◆ **HOW TO COMPLETE THIS TASK**
Within the lines below, find those that hold the string "BitVec" and copy each one.

◆ **RECORDS SUPPLIED**
/-- The work that the dispenser takes next, with the queues' counters as the choice leaves them (R310, R311). -/
def State.nextWork (s : State) (p : Nat) : Option (Work × State) :=
  let all := s.pendingWork p
  let c := s.topClass all
  let ws := all.filter (fun w => s.workClass w == c)
  let qs := searchQueues ws (fget 0 (s.part p).ptr c)
  let t := s.refill qs
  match qs.find? (fun q => decide (0 < (t.queue q).deficit)) with
  | none => none
  | some q => (earliest (ws.filter (fun w => w.queue == q))).map (fun w => (w, t.modPart p (fun u => { u with ptr := fset 0 c q u.ptr })))

/-! Placement (R312, R313). -/

/-- A tile that may take new work with these leases. -/
def State.candidate (s : State) (lab lwb home : Nat) : Bool :=
  !(s.idleSlots home).isEmpty && (s.lstall (stallOf home)).reserved.isNone && !(s.stallClosed (stallOf home)) &&
  decide ((s.tile home).runq.length < 16) && (s.leaseRoom [home] lab lwb).isSome

/-- Free slots of a stall. -/
def State.stallFree (s : State) (ls : Nat) : Nat := ((tilesOf ls).map (fun h => (s.freeSlots h).length)).sum

/-- One tile is taken before another: the stall with the most free slots, the coolest, the lowest tile. -/
def State.betterTile (s : State) (a b : Nat) : Bool :=
  let x := stallOf a
  let y := stallOf b
  let tx := (s.pstall (s.physStall x)).temp.toNat
  let ty := (s.pstall (s.physStall y)).temp.toNat
  decide (s.stallFree y < s.stallFree x) || (s.stallFree x == s.stallFree y && (decide (tx < ty) || (tx == ty && decide (a < b))))

def State.bestTile (s : State) (hs : List Nat) : Option Nat :=
  hs.foldl (fun (r : Option Nat) h => match r with
    | none => some h
    | some b => if s.betterTile h b then some h else some b) none

/-- Place of a quadrant in the order of R312 step 3: equal, then higher ascending, then lower, the highest first. -/
def quadRank (point demand : Nat) : Nat := if demand ≤ point then point - demand else 8 + (demand - point)

/-- The tile that R312 chooses. -/
def State.placeTile (s : State) (p : Nat) (w : Work) : Option Nat :=
  let cs := (List.range 2048).filter (fun h => s.ownsArcade p (arcadeOf h) && s.candidate w.lab w.lwb h)
  let near := match s.walk p w.asid.toNat w.arg0.toNat with
    | .ok x => if s.storage x.pa == .near && x.ty == 0 then cs.filter (fun h => s.physStall (stallOf h) == nearStall x.pa) else []
    | .error _ => []
  match s.bestTile near with
  | some h => some h
  | none =>
    let d := match w.demand with | some k => k.toNat | none => s.pmax p
    let rank (h : Nat) : Nat := quadRank (s.quad (quadOfArcade (arcadeOf h))).point.toNat d
    match cs.map rank with
    | [] => none
    | r :: rs => s.bestTile (cs.filter (fun h => rank h == rs.foldl Nat.min r))

/-! DISPENSE and FORK_NODE. -/

def State.dropWaiting (s : State) (p : Nat) (r : Record) : State := s.modPart p (fun u => { u with waiting := u.waiting.erase r })

/-- DISPENSE (R312): the record that comes next goes to a tile's run queue; with no candidate it waits. -/
def execDispense (part : BitVec 4) (s : State) : Outcome :=
  let p := part.toNat
  match s.nextWork p with
  | some (.record r, t) => (match s.placeTile p (.record r) with
    | some h => .next (((t.dropWaiting p r).enqueue h r).idleQueue p (Work.record r).queue)
    | none => .next s)
  | _ => .next s

/-- The fork that a FORK node asks for: GRAIN 1 and no continuation (R304). -/
def State.nodeFork (s : State) (n : Node) : Fork :=
  { entry := n.entry, arg := n.arg, cont := 0, carg := 0, trips := n.trips, grain := 1, maxw := n.maxw, lab := n.lab, lwb := n.lwb,
    gang := bit n.nflg 0, part := n.part.toNat, asid := n.asid, pcls := s.nodeClass n, queue := some n.queue, demand := some n.point,
    creator := 0, node := some (n.asid, n.va), barrier := none, sched := if n.sched != 0 && n.aux != 0 then some (n.sched, n.aux) else none }

/-- A FORK node at an address that comes next at the dispenser of its partition, with the queues' counters then. -/
def State.nextFork (s : State) (asid : BitVec 16) (va : Word) : Option (Node × State) :=
  (s.nodes.filter (fun n => n.is asid va && n.kind == 0 && s.mayStart n)).findSome? (fun n =>
    match s.nextWork n.part.toNat with
    | some (.node m, t) => if m.same n then some (n, t) else none
    | _ => none)
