-- ==== Sys2Proof/Machine/Dispatch.lean ====
section
/-! DEFINITION. One arm per constructor of Instr: a direct call of its meaning. -/

namespace Sys2Proof.Machine
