-- ==== Sys2Proof/Certificates/Slice0/Obligations.lean ====
section
/-! DEFINITION. The statements for the provers, from the numbered rules of spec/ file by file. -/

open Sys2Proof Sys2Proof.Machine

/-! What reset leaves, and the form of memory. -/

/-- The machine right after reset: every slot free, every queue empty (mailboxes, run queues, send queues, copy channels, bank operations, work
queues, and the networks), both phase banks of every stall invalid, the identity tile map, and the reset values of MQCAP, ROTIVL and DRTH
(01_machine_state.md Table 9, R192, R320, R321, R398). It is safe: memory is in canonical form, and there are 16 partitions. -/
def Obligations.ResetState : Prop :=
  State.reset.Safe ∧
  (∀ k, (State.reset.slot k).phase = .free) ∧
  (∀ h, (State.reset.tile h).mailbox = [] ∧ (State.reset.tile h).runq = [] ∧ (State.reset.tile h).mqcap = 1024 ∧
    (State.reset.tile h).sendReq = [] ∧ (State.reset.tile h).sendRpy = [] ∧ ∀ c, ((State.reset.tile h).chan c).cmds = []) ∧
  (∀ u, fget [] State.reset.bankops u = []) ∧ State.reset.net = [] ∧ State.reset.refusals = [] ∧ State.reset.nodes = [] ∧
  (∀ q, (State.reset.queue q).head = (State.reset.queue q).tail ∧ (State.reset.queue q).comps = []) ∧
  (∀ p ∈ State.reset.parts, p.waiting = []) ∧
  (∀ k, (State.reset.lstall k).active.valid = false ∧ (State.reset.lstall k).shadow.valid = false) ∧
  (∀ a, (State.reset.arcade a).map = [0, 1, 2, 3, 4, 5, 6, 7] ∧ (State.reset.arcade a).rotivl = 400) ∧
  (∀ q, (State.reset.quad q).drth = 0x19) ∧
  (∀ ls, ls < 128 → State.reset.physStall ls = ls)

/-- Every step keeps memory in canonical form and the 16 partitions. -/
def Obligations.StepKeepsSafe : Prop := ∀ s t, s.Safe → Machine.step s = .next t → t.Safe

/-- A write of `n` bytes is read back as written, little-endian, and leaves every other byte alone (R5). Two safe states whose memories
read alike at every address hold the same memory. -/
def Obligations.MemoryReadAfterWrite : Prop :=
  (∀ s t : State, s.Safe → t.Safe → (∀ a, s.byte a = t.byte a) → s.mem = t.mem) ∧
  ∀ (s : State) (pa n v : Nat), v < 256 ^ n →
    (s.rawWrite pa n v).rd pa n = v ∧
    (∀ i, i < n → (s.rawWrite pa n v).byte (pa + i) = BitVec.ofNat 8 (v / 256 ^ i)) ∧
    (∀ a, a < pa ∨ pa + n ≤ a → (s.rawWrite pa n v).byte a = s.byte a)
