-- ==== Sys2Proof/Laws/Fields.lean ====
section
/-! SUPPORT. Reading a field of a word laid out from fields (R44): one lemma for each layout the encoder writes. -/

namespace Sys2Proof.Laws

theorem ext_high {n m : Nat} {x : BitVec n} {y : BitVec m} {s l : Nat} (h : m ≤ s) : (x ++ y).extractLsb' s l = x.extractLsb' (s - m) l :=
  BitVec.extractLsb'_append_eq_of_le h

theorem ext_low {n m : Nat} {x : BitVec n} {y : BitVec m} {s l : Nat} (h : s + l ≤ m) : (x ++ y).extractLsb' s l = y.extractLsb' s l :=
  BitVec.extractLsb'_append_eq_of_add_le h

◆ **ANSWER SECTION**
def execDispense (part : BitVec 4) (s : State) : Outcome :=
def State.nextFork (s : State) (asid : BitVec 16) (va : Word) : Option (Node × State) :=
    (∀ i, i < n → (s.rawWrite pa n v).byte (pa + i) = BitVec.ofNat 8 (v / 256 ^ i)) ∧
theorem ext_high {n m : Nat} {x : BitVec n} {y : BitVec m} {s l : Nat} (h : m ≤ s) : (x ++ y).extractLsb' s l = x.extractLsb' (s - m) l :=
  BitVec.extractLsb'_append_eq_of_le h
theorem ext_low {n m : Nat} {x : BitVec n} {y : BitVec m} {s l : Nat} (h : s + l ≤ m) : (x ++ y).extractLsb' s l = y.extractLsb' s l :=
  BitVec.extractLsb'_append_eq_of_add_le h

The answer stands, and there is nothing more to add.